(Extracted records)
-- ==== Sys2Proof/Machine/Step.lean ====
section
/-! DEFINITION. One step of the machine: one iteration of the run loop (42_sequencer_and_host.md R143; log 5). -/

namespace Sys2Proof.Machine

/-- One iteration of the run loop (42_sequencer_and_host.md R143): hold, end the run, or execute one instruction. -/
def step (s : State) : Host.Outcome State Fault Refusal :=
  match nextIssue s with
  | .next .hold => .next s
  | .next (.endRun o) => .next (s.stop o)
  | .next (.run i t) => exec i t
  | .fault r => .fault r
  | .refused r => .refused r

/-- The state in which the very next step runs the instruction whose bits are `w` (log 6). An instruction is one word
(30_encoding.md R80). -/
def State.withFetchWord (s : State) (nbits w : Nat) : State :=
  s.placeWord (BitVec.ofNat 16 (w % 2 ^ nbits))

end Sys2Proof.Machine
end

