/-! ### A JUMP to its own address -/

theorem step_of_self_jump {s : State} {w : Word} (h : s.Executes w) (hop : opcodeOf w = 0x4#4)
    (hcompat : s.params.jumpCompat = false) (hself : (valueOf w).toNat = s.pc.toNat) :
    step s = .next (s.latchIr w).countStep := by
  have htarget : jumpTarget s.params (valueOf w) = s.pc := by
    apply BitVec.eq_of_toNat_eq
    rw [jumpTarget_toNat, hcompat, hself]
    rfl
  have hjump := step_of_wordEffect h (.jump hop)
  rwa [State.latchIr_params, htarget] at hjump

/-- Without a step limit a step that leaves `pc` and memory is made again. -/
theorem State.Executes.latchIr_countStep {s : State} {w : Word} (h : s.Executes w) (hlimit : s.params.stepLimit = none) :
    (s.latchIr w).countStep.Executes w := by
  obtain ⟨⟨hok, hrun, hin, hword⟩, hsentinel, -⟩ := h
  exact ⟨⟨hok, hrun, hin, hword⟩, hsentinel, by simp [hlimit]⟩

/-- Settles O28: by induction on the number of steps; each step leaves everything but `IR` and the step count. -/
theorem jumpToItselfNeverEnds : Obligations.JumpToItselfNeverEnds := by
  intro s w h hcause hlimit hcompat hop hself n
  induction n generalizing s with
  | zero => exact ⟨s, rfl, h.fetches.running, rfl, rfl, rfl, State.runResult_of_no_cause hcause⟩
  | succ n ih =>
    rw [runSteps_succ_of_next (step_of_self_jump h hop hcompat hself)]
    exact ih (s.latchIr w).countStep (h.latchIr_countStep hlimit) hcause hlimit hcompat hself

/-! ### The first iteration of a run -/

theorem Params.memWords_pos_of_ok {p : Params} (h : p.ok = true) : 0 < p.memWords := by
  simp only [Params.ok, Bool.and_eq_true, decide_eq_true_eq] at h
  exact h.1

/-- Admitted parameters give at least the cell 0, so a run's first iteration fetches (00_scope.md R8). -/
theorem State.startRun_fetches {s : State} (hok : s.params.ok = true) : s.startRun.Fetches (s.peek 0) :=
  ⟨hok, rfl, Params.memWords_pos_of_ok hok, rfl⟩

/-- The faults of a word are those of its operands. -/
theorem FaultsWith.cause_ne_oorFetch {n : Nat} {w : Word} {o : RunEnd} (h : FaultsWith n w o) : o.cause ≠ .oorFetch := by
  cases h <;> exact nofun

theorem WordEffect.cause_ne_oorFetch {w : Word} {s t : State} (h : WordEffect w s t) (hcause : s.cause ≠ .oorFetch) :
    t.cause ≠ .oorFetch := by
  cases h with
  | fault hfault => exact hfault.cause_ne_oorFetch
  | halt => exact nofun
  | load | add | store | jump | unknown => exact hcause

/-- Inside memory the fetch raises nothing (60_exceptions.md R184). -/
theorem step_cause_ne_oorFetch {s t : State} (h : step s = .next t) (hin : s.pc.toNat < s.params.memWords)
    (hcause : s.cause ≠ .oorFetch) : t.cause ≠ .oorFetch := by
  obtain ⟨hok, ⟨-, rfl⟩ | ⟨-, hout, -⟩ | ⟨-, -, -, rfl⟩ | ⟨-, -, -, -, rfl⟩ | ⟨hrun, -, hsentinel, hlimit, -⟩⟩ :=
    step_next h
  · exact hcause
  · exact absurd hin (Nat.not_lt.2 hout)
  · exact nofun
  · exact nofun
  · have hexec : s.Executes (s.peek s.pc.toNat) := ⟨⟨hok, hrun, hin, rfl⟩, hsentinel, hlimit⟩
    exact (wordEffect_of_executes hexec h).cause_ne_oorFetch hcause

PROBLEM TO SOLVE: A word-for-word transcription of all the data is needed.

YOUR RESPONSE:
-- ==== Sys2Proof/Machine/Step.lean ====
section
/-! DEFINITION. One step of the machine: one iteration of the run loop (42_sequencer_and_host.md R143; log 5). -/

namespace Sys2Proof.Machine

/-- One iteration of the run loop (42_sequencer_and_host.md R143): hold, end the run, or execute one instruction. -/
def step (s : State) : Host.Outcome State Fault Refusal :=
  match nextIssue s with
  | .next .hold => .next s
  | .next (.endRun o) => .next (s.stop o)
  | .next (.run i t) => exec i t
  | .fault r => .fault r
  | .refused r => .refused r

/-- The state in which the very next step runs the instruction whose bits are `w` (log 6). An instruction is one word
(30_encoding.md R80). -/
def State.withFetchWord (s : State) (nbits w : Nat) : State :=
  s.placeWord (BitVec.ofNat 16 (w % 2 ^ nbits))

end Sys2Proof.Machine
end

/-! ### A JUMP to its own address -/

theorem step_of_self_jump {s : State} {w : Word} (h : s.Executes w) (hop : opcodeOf w = 0x4#4)
    (hcompat : s.params.jumpCompat = false) (hself : (valueOf w).toNat = s.pc.toNat) :
    step s = .next (s.latchIr w).countStep := by
  have htarget : jumpTarget s.params (valueOf w) = s.pc := by
    apply BitVec.eq_of_toNat_eq
    rw [jumpTarget_toNat, hcompat, hself]
    rfl
  have hjump := step_of_wordEffect h (.jump hop)
  rwa [State.latchIr_params, htarget] at hjump

/-- Without a step limit a step that leaves `pc` and memory is made again. -/
theorem State.Executes.latchIr_countStep {s : State} {w : Word} (h : s.Executes w) (hlimit : s.params.stepLimit = none) :
    (s.latchIr w).countStep.Executes w := by
  obtain ⟨⟨hok, hrun, hin, hword⟩, hsentinel, -⟩ := h
  exact ⟨⟨hok, hrun, hin, hword⟩, hsentinel, by simp [hlimit]⟩

/-- Settles O28: by induction on the number of steps; each step leaves everything but `IR` and the step count. -/
theorem jumpToItselfNeverEnds : Obligations.JumpToItselfNeverEnds := by
  intro s w h hcause hlimit hcompat hop hself n
  induction n generalizing s with
  | zero => exact ⟨s, rfl, h.fetches.running, rfl, rfl, rfl, State.runResult_of_no_cause hcause⟩
  | succ n ih =>
    rw [runSteps_succ_of_next (step_of_self_jump h hop hcompat hself)]
    exact ih (s.latchIr w).countStep (h.latchIr_countStep hlimit) hcause hlimit hcompat hself

/-! ### The first iteration of a run -/

theorem Params.memWords_pos_of_ok {p : Params} (h : p.ok = true) : 0 < p.memWords := by
  simp only [Params.ok, Bool.and_eq_true, decide_eq_true_eq] at h
  exact h.1

/-- Admitted parameters give at least the cell 0, so a run's first iteration fetches (00_scope.md R8). -/
theorem State.startRun_fetches {s : State} (hok : s.params.ok = true) : s.startRun.Fetches (s.peek 0) :=
  ⟨hok, rfl, Params.memWords_pos_of_ok hok, rfl⟩

/-- The faults of a word are those of its operands. -/
theorem FaultsWith.cause_ne_oorFetch {n : Nat} {w : Word} {o : RunEnd} (h : FaultsWith n w o) : o.cause ≠ .oorFetch := by
  cases h <;> exact nofun

theorem WordEffect.cause_ne_oorFetch {w : Word} {s t : State} (h : WordEffect w s t) (hcause : s.cause ≠ .oorFetch) :
    t.cause ≠ .oorFetch := by
  cases h with
  | fault hfault => exact hfault.cause_ne_oorFetch
  | halt => exact nofun
  | load | add | store | jump | unknown => exact hcause

/-- Inside memory the fetch raises nothing (60_exceptions.md R184). -/
theorem step_cause_ne_oorFetch {s t : State} (h : step s = .next t) (hin : s.pc.toNat < s.params.memWords)
    (hcause : s.cause ≠ .oorFetch) : t.cause ≠ .oorFetch := by
  obtain ⟨hok, ⟨-, rfl⟩ | ⟨-, hout, -⟩ | ⟨-, -, -, rfl⟩ | ⟨-, -, -, -, rfl⟩ | ⟨hrun, -, hsentinel, hlimit, -⟩⟩ :=
    step_next h
  · exact hcause
  · exact absurd hin (Nat.not_lt.2 hout)
  · exact nofun
  · exact nofun
  · have hexec : s.Executes (s.peek s.pc.toNat) := ⟨⟨hok, hrun, hin, rfl⟩, hsentinel, hlimit⟩
    exact (wordEffect_of_executes hexec h).cause_ne_oorFetch hcause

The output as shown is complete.